In this thesis, we investigate how Deep Reinforcement Learning, i.e. DRL, 
can effectively learn operation policies for urban systems. For an urban 
system, according to how it operates, Central-Agent 
Reinforcement Learning, i.e. CARL, or Multi-Agent Reinforcement Learning, 
i.e. MARL, can be chosen to describe its operation process. For a system 
whose operation is described by CARL, we focus on how to properly 
formulate the problem and design each component of the model, i.e. the 
state, action, and immediate reward, thus to optimize the final target of 
the system. We adopt the take-out food system as an example and propose 
a Deep Reinforcement Order Packing model, i.e. DROP, to solve the 
operation problem in it. For a system whose operation can be described 
by MARL, besides designing each component of the model, we also try 
to guarantee that agents in the system cooperate with each other 
properly. We adopt the express system as an example, where there are 
many couriers working it, and propose a Deep Reinforcement 
Courier Dispatching model, i.e.
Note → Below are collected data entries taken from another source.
theorem State.outer_pending : t.pending = s.pending := by have e := congrArg State.pending h; exact e
theorem State.outer_now : t.now = s.now := by have e := congrArg State.now h; exact e
theorem State.outer_station : t.station = s.station := by have e := congrArg State.station h; exact e
theorem State.outer_node : t.node = s.node := by have e := congrArg State.node h; exact e
theorem State.outer_image : t.image = s.image := by have e := congrArg State.image h; exact e
theorem State.outer_tracker : t.tracker = s.tracker := by have e := congrArg State.tracker h; exact e
theorem State.outer_chanA : t.chanA = s.chanA := by have e := congrArg State.chanA h; exact e
theorem State.outer_chanB : t.chanB = s.chanB := by have e := congrArg State.chanB h; exact e
theorem State.outer_estimator : t.estimator = s.estimator := by have e := congrArg State.estimator h; exact e
theorem State.outer_markCounted : t.markCounted = s.markCounted := by have e := congrArg State.markCounted h; exact e
theorem State.outer_context : t.context = s.context := by have e := congrArg State.context h; exact e
theorem State.outer_link : t.link.bare = s.link.bare := by have e := congrArg State.link h; exact e

end Fields

theorem State.outer_of_body {s t : State} (h : t.body = s.body) : t.outer = s.outer := by
  unfold State.outer; rw [h]

/-! ## Updates of the records and the tables -/

theorem State.onRecords_outer (s : State) (f : List (Option Record) → List (Option Record)) :
    (s.onRecords f).outer = s.outer := rfl
theorem State.onCylinders_outer (s : State) (f : List CylEntry → List CylEntry) : (s.onCylinders f).outer = s.outer := rfl
theorem State.onPeers_outer (s : State) (f : List PeerEntry → List PeerEntry) : (s.onPeers f).outer = s.outer := rfl
theorem State.onCyl_outer (s : State) (c : Nat) (f : CylEntry → CylEntry) : (s.onCyl c f).outer = s.outer := rfl
theorem State.onPeer_outer (s : State) (st : Station) (f : PeerEntry → PeerEntry) : (s.onPeer st f).outer = s.outer := rfl
theorem State.onRecordOf_outer (s : State) (c : Nat) (f : Record → Record) : (s.onRecordOf c f).outer = s.outer := rfl
theorem State.onOpenRecords_outer (s : State) (f : Record → Record) : (s.onOpenRecords f).outer = s.outer := rfl
theorem State.freeRecord_outer (s : State) (c : Nat) : (s.freeRecord c).outer = s.outer := rfl

/-! ## Hand-offs -/

theorem State.fault_outer (s : State) (cls : FaultClass) (st : Option Station) (k c : Option Nat) :
    (s.fault cls st k c).outer = s.outer := State.outer_of_body (State.fault_body s cls st k c)
theorem State.raise_outer (s : State) (x : AlertSource) : (s.raise x).outer = s.outer :=
  State.outer_of_body (State.raise_body s x)
theorem State.queueReport_outer (s : State) (k : Kind) (c : Option Nat) (p : List Byte) :
    (s.queueReport k c p).outer = s.outer := State.outer_of_body (State.queueReport_body s k c p)
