-- ==== Sys2Proof/Laws/Timers.lean ====
section
/-! SUPPORT. When a timer has run out, and what the expiry of a hold, a guard and a hold-off can do. -/

namespace Sys2Proof.Machine

@[simp] theorem ranOut_iff (timer : Option Nat) : ranOut timer = true ↔ timer = some 0 := beq_iff_eq

/-- A timer has run out at an instant exactly when the time passed covers the ticks that were left. -/
theorem ranOut_countDown (d : Nat) (timer : Option Nat) :
    ranOut (countDown d timer) = true ↔ ∃ left, timer = some left ∧ left ≤ d := by
  cases timer <;> simp [countDown, Nat.sub_eq_zero_iff_le]

/-- R126: the expiry of a hold with no time remaining. -/
theorem Context.holdExpires_ended {c : Context} {h : ShockHold} (hc : c.hold = some h) (hl : h.left = 0) :
    c.holdExpires = { c with hold := none } := by
  simp [Context.holdExpires, hc, hl]

/-- R130: a hold that has been extended at the instant of its expiry runs on. -/
theorem Context.holdExpires_extended {c : Context} {h : ShockHold} (hc : c.hold = some h) (hl : h.left ≠ 0) :
    c.holdExpires = c := by
  cases c
  cases hc
  simp [Context.holdExpires, hl]

theorem Context.holdExpires_inactive {c : Context} (hc : c.hold = none) : c.holdExpires = c := by
  cases c
  cases hc
  rfl

/-- R128: the guard's expiry makes a guard that has run out idle, and leaves any other. -/
theorem Context.guardExpires_eq (c : Context) :
    c.guardExpires = { c with joltGuard := if c.joltGuard = some 0 then none else c.joltGuard } := by
  unfold Context.guardExpires
  cases hg : c.joltGuard with
  | none => rfl
  | some left => cases left <;> simp

/-- R157: the hold-off's expiry moves the line only out of HOLDOFF. -/
theorem AlertUnit.holdOffExpires_other {a : AlertUnit} (h : a.line ≠ .holdoff ∨ a.holdOff ≠ some 0) : a.holdOffExpires = a := by
  unfold AlertUnit.holdOffExpires
  rw [if_neg]
  rintro ⟨hl, hr⟩
  rw [ranOut_iff] at hr
  exact h.elim (· hl) (· hr)

end Sys2Proof.Machine
end

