-- ==== Sys2Proof/Tests/Slice0.lean ====
section
/-! SUPPORT. The session's own tests: ill-formed terms that WellFormed refuses, the numbers of the manual's worked examples,
and, for each statement with hypotheses, a state and operands that meet them. The configuration is that of the manual's
worked examples: n = 4, firing order 1-3-4-2, 36 - 1 teeth, station 1. -/

namespace Sys2Proof.Tests

open Sys2Proof.Machine

/-! ## The configuration and the states that the tests start from -/

def low (l : List Nat) : List Byte := l.map byteOf
def words (l : List Nat) : List Byte := l.flatMap bytes16

/-- Bytes 0 to 152 of an image, written down by R170, with the bit rate code given. -/
def imageFields (rate : Nat) : List Byte :=
  low [4, 1, 3, 4, 2, 0, 0, 0, 0, 36, 1] ++ words [20, 6800, 600, 420, 120, 400, 300] ++ low [4]
    ++ low [1, 6, 12, 12, 0, 3, 0, 0, 0, 0] ++ low [2, 4, 4, 4, 0, 2, 0, 0, 0, 0]
    ++ low [1, 1, 2, 2, 0, 0, 0, 0] ++ low [255, 255, 1, 255, 255, 255, 255, 255]
    ++ low [255, 255, 255, 1, 255, 255, 255, 255] ++ words [12, 4, 8, 8, 0, 0, 0, 0]
    ++ words [0, 0, 120, 0, 0, 80, 0, 0] ++ words [1500, 2500, 3500, 4500, 5500, 6500, 7500]
    ++ low [16, 16, 20, 16, 40] ++ words [40] ++ low [24, 4, 4] ++ words [16, 40, 12] ++ low [2]
    ++ words [9000, 400] ++ low [3, 2, 3, 0] ++ words [0xFFFF, 100] ++ low [rate, 3, 0, 4] ++ words [0] ++ low [0, 2]

/-- A whole image of 256 bytes, its check byte last. -/
def imageOf (rate : Nat) : List Byte :=
  let b := imageFields rate ++ List.replicate 102 0#8
  b ++ [crc8 b]

/-- The same configuration as fields. -/
def im : Image :=
  { n := 4, firing := [1, 3, 4, 2, 0, 0, 0, 0], teeth := 36, gap := 1, gapOffset := 20, camStart := 6800, camWidth := 600,
    sigma := 420, omega := 120, width := 400, allowance := 300, warmUp := 4, gainA := 1, bandA := 6,
    weightA := [12, 12, 0, 3, 0, 0, 0, 0], gainB := 2, bandB := 4, weightB := [4, 4, 0, 2, 0, 0, 0, 0],
    owner := [1, 1, 2, 2, 0, 0, 0, 0], deputy1 := [255, 255, 1, 255, 255, 255, 255, 255],
    deputy2 := [255, 255, 255, 1, 255, 255, 255, 255], witness := [12, 4, 8, 8, 0, 0, 0, 0],
    mthr := [0, 0, 120, 0, 0, 80, 0, 0], edges := [1500, 2500, 3500, 4500, 5500, 6500, 7500],
    sLoad := [16, 16, 20, 16], antiLag := 40, kthr := 40, foreign := 24, shift := 4, learnLen := 4, blockLen := 16,
    rateLimit := 40, knockLimit := 12, clearCount := 2, shockThr := 9000, shockHold := 400, kMiss := 3, rejoinLen := 2,
    silenceLen := 3, manager := 0, orderMask := 0xFFFF, statusMs := 100, bitRate := 3, fallback := 3, alertMask := 0,
    holdOff := 4, faultMask := 0, sevSilent := 0, sevClash := 2 }

/-- A configured node, station 1, in a node state, its link LOCKED after a gap, its channels ENABLED. -/
def node (n : NodeState) : State :=
  { State.reset with
    station := 1, image := some im, node := { NodeCtl.powerOn with state := n },
    chanA := { Channel.powerOn with state := .enabled, biasOn := true },
    chanB := { Channel.powerOn with state := .enabled, biasOn := true },
    cylinders := cylindersFromImage im 1, peers := peersFromImage im 1,
    context := { Context.powerOn with freshness := 0 },
    link := { Link.startFixed .k500 .k500 Link.powerOn with recessiveRun := 11 },
    faults := FaultUnit.configure im { FaultUnit.powerOn with service := .full } }

def run : State := node .running

/-- CRANK_LOCKED or PHASED, a tooth taken at time 0 after a period of 1000. -/
def crank (sync : Sync) (angle index : Nat) (s : State) : State :=
  { s with tracker := { Tracker.powerOn with
      sync := sync, lastEdge := some 0, periodCur := some 1000, span := some 1, perPitch := some 1000,
      toothIndex := some index, edgeAngle := some angle, angle := some angle } }

/-- PHASED and warm at cycle angle 20, with a pending list. -/
def phased (marks : List PendingMark) (s : State) : State :=
  let u := crank .phased 20 0 s
  { u with tracker := { u.tracker with phase := some .first, warmUp := 4, marks := marks } }

def mark (k : MarkKind) (pos : Option Nat := none) (dist : Int := 0) : PendingMark :=
  { kind := k, angle := 20, pos := pos, dist := dist }

/-- An open record of a cylinder. -/
def recordFor (c pos : Nat) : Record :=
  { slot := 0, cyl := c, pos := pos, state := .gathering, windowTaken := false, segmentTaken := false, evidenceA := none,
    evidenceB := none, ownA := none, ownB := none, learning := false, loss := none, band := 2, witnesses := [],
    expected := [], cut := false, antiLag := false, loadBand := some 2, stale := false, shock := false, deputy := false }

def holding (rs : List Record) (s : State) : State :=
  { s with records := rs.map some ++ List.replicate (8 - rs.length) none }

/-- The state after a command. -/
def after (c : Instr) (s : State) : State :=
  match exec c s with
  | .next t => t
  | .fault _ => s
  | .refused _ => s

def entry (k : Kind) (c : Option Nat) (age : Nat) : TxEntry := { kind := k, cyl := c, payload := [], age := age }

/-! ## WellFormed refuses -/

theorem test_wf_short_read : WellFormed (.configReadDone 0 []) = false := by decide
theorem test_wf_no_character : WellFormed (.frameRejected 0 [] .startCellMissing) = false := by decide
theorem test_wf_valid_frame_rejected :
    WellFormed (.frameRejected 0 (frameChars .phase 2 [0#8, 0#8]) .complete) = false := by decide +kernel
theorem test_wf_payload_length : WellFormed (.ownStationFrame 0 .phase []) = false := by decide
theorem test_wf_known_code : WellFormed (.orderUnknownCode 0 2 1 8 0 0) = false := by decide
theorem test_wf_start_cell : WellFormed (.arbitrationLost 0 0) = false := by decide
theorem test_wf_length_character : WellFormed (.arbitrationLost 0 10) = false := by decide
theorem test_wf_beyond_frame : WellFormed (.transmitClash 0 110) = false := by decide
theorem test_wf_accepts :
    WellFormed (.orderUnknownCode 0 2 1 9 0 0) = true ∧ WellFormed (.arbitrationLost 0 9) = true
      ∧ WellFormed (.transmitClash 0 109) = true ∧ WellFormed (.configReadDone 0 (imageOf 3)) = true := by decide +kernel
DRCD, to solve the operation problem in 
it. DRCD can guarantee the cooperation among couriers to some extent but 
not globally, therefore, we further propose a Cooperative 
Multi-Agent Reinforcement Learning model, i.e. CMARL, to guarantee the 
cooperation among couriers globally by incorporating another Markov 
Decision Process along the agent sequence. Experiments based on real-world 
data are conducted to confirm the superiority of DROP, DRCD, and CMARL, 
compared with baselines. In MARL, besides cooperation among 
agents, competition also exists, although it is not common in modern 
urban systems. We briefly discuss about this scenario at the end to make 
the thesis complete.


Date:			Wednesday, 11 November 2020

Time:			2:00pm - 4:00pm

Zoom Meeting: 
https://hkust.zoom.com.cn/j/98029257612?pwd=RTkvOVJSbGU2dnpseWtnQ2NndVJJZz09

Chairperson:		Prof. Kani CHEN (MATH)

Committee Members:	Prof. Qiang YANG (Supervisor)
 			Prof. Kai CHEN
 			Prof. Qiong LUO
 			Prof. Hai YANG (CIVL)
 			Prof. Jiannong CAO (PolyU)

**** ALL are Welcome ****